DIY Recipe: Cannabis-Infused Challah for Rosh Hashanah
A year ago
For those in the Jewish community, the end of summer coincides with Rosh Hashanah—the Jewish New Year. It’s a two-day celebration, starting this year at sundown on Sunday, Sept. 9 and continuing until Tuesday, Sept. 11. It marks the start of a brand-new year and commemorates, according to the religion, Adam and Eve’s creation. Like many religious holidays, it’s a time for family and friends to come together, break bread and delight in a time-revered ceremony.
Many traditions come along with Rosh Hashanah, from lighting candles each night and reciting associated blessings to the shofar blowing ceremony and shared meals every day. Each of these meals begin with a ceremony that includes the recitation of a special Kiddush over red wine and challah bread.
Challah is an important part of Judaism—even the number of braids and humps on top of the loaf symbolize various concepts like peace and love. On Rosh Hashanah, the challah bread is dipped into honey, signifying hope for a sweet year.
We hope this cannabis-infused challah bread makes for a celebratory and unique addition to Rosh Hashanah. It can be a great way to incorporate some natural medicine into the holiday to make everyone feel relaxed, happy and festive—and cannabis is also considered kosher if smoked or eaten along with other kosher ingredients.
We hope this cannabis-infused challah helps carry you into a new and sweet year.
Ingredients for Cannabis-Infused Challah Bread for Rosh Hashanah
This recipe makes two loaves of challah bread.
- 1 tsp active dry yeast
- 15 mL cannabis tincture of your choice, plus enough olive oil to make 1/2 cup total
- 3 3/4 cups unbleached bread flour
- 1 1/4 cup warm water
- 1 3/4 tsp table salt
How to Make Cannabis-Infused Challah Bread for Rosh Hashanah
- In a large mixing bowl, combine the yeast and 11/4 cups unbleached bread flour; whisk together until smooth.
- Leave the yeast uncovered to ferment for about 15–20 minutes, or until it begins to expand.
- Once the yeast has puffed up, add the oil and tincture mixture, as well as the salt; whisk thoroughly.
- Once the salt is completely dissolved, add the remaining 2 1/2 cups of unbleached flour. It may be easiest to use your hands to combine these ingredients. Add a tablespoon of flour at a time if the dough is too wet, or a tablespoon of water at a time if the dough is too dry. Continue to combine the ingredients until the dough can be formed into a ball.

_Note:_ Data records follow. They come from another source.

-- ==== Sys2Proof/Machine/Batch.lean ====
section
/-! DEFINITION. One batch of change notices on its way through the part (R39, R70, R89): the pair unit, the request engine, and
the round of the object evaluator. -/

namespace Sys2Proof.Machine

/-- A settled value as a term value (R85). -/
def Settled.termValue : Settled → Nat
  | .opened => 0
  | .closed => 1
  | .flashing => 2

/-- An input's notice as a term change (R85). -/
def InputNotice.termChange (n : InputNotice) : TermChange :=
  { source := ⟨.input, n.input⟩, value := n.value.map Settled.termValue, quality := n.quality, stamp := n.stamp, cause := n.cause }

/-- A pair's notice as a term change (R85). -/
def PairNotice.termChange (n : PairNotice) : TermChange :=
  { source := ⟨.pair, n.pair⟩, value := n.state.termValue, quality := n.quality, stamp := n.stamp, cause := n.cause }

/-- A term change reaches the request engine's proofs (R131) and joins the round (R89). -/
def Event.handOn (e : Event) (c : TermChange) : Event :=
  { e with st := e.st.takeProofNotice c.source c.value c.quality c.stamp, round := e.round ++ [c] }

/-- The changeover pair's notice reaches the judgement of authority (R80, R118). -/
def Event.takeChangeover (e : Event) (n : PairNotice) : Event :=
  (e.onState fun s => s.onRequest fun r => { r with changeover := some (n.state, n.quality) }).judgeAuthority n.stamp

/-- A pair change notice is handed on (R78, R80). DEDUCED (log entry 12): one notice of the changeover pair that both meets a running
request's proof and withdraws authority is tested against the proof first, so that request ends PROVED (R131) and not ABORTED_AUTHORITY;
the spec gives no order of the two. -/
def Event.handOnPair (m : Memory) (e : Event) (n : PairNotice) : Event :=
  if n.pair = m.changeover then (e.handOn n.termChange).takeChangeover n else e.handOn n.termChange

/-- A batch of input notices, with the read notice of a position where it carries one, goes through the pair unit and on to the
request engine and the round (R39, R70): the input notices first, in their order, then the pair notices in pair number order. The
requests that end by it have their records placed in slot order (R125). -/
def Event.takeBatch (e : Event) (b : Bank) (notices : List InputNotice) (read : Option (Nat × Stamp)) : Event :=
  let r := takePairs b e.st.filter e.st.pairs notices read
  let e1 := e.onState fun s => { s with pairs := r.1 }
  let e2 := notices.foldl (fun e n => e.handOn n.termChange) e1
  (r.2.foldl (Event.handOnPair b.memory) e2).onState fun s => s.onRequest fun q => q.inSlotOrder e.st.request

/-- The mapped inputs of position `p` turn UNKNOWN at one event, as one batch stamped `t` (R43). -/
def Event.positionOutage (e : Event) (b : Bank) (p : Nat) (t : Stamp) : Event :=
  let r := e.st.filter.outage b.memory p t
  let f := e.st.flasher.takeOutage b p e.st.filter
  (e.onState fun s => { s with filter := r.1, flasher := f }).takeBatch b r.2 none

/-- Every position for which a condition of R43 holds has its inputs UNKNOWN (R43), one batch for each position. -/
def Event.outages (e : Event) (t : Stamp) : Event :=
  match e.st.active? with
  | none => e
  | some b => (List.range 32).foldl (fun e p => if e.st.outage p then e.positionOutage b p t else e) e

/-- The conditions that a loop event can change are judged again, each with the event's stamp (R67, R86, R87, R89, R118). -/
def Event.judgeAll (e : Event) (t : Stamp) : Event := (((e.judgeLoop t).judgeCards t).judgeFlasher t).judgeAuthority t

/-- An accepted report of an input card is filtered whole, and its batch goes on (R39, R45, R61): position `p`, the values of the
card's inputs, SUPPLY_LOW and the sweep time. -/
def Event.inputReport (e : Event) (b : Bank) (p values : Nat) (supplyLow : Bool) (t : Stamp) : Event :=
  let before := e.st.filter
  let r := before.applyReport b (e.st.flasher.period.getD 0) p values supplyLow t
  let f := e.st.flasher.takeReport b p before r.1
  ((e.onState fun s => { s with filter := r.1, flasher := f }).takeBatch b r.2 (some (p, t))).judgeFlasher t

end Sys2Proof.Machine
end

- On a clean and floured surface, knead the dough using the heel of your palm to push the dough out. Then fold the dough in half and begin kneading again for 6–8 minutes.
- Once the dough is completely kneaded, fill a large mixing bowl with warm water. Let the water heat the bowl and then pour it out. Place the dough inside and cover it, leaving it to ferment for 2–3 hours. The dough should end up being three times the size as when it was originally.
- Line a large baking sheet with parchment paper. Divide the dough in half for the 2 loaves. Divide each loaf into 3 pieces and braid it. Cover these loaves thoroughly with plastic wrap on top of the baking sheet and refrigerate for 8 hours. Remove the loaves from the refrigerator and take the plastic wrap off, covering the loaves with a clean dish towel loosely draped on top. Let them proof for 2 1/2 hours. They should expand significantly, up to 3 times the original size.
- Preheat the oven to 425 degrees F and move a rack to the middle position with no racks above. Bake the loaves for 40–50 minutes or until deeply browned.
Shanah tovah umetukah to all those celebrating. We hope your new year is sweet and prosperous.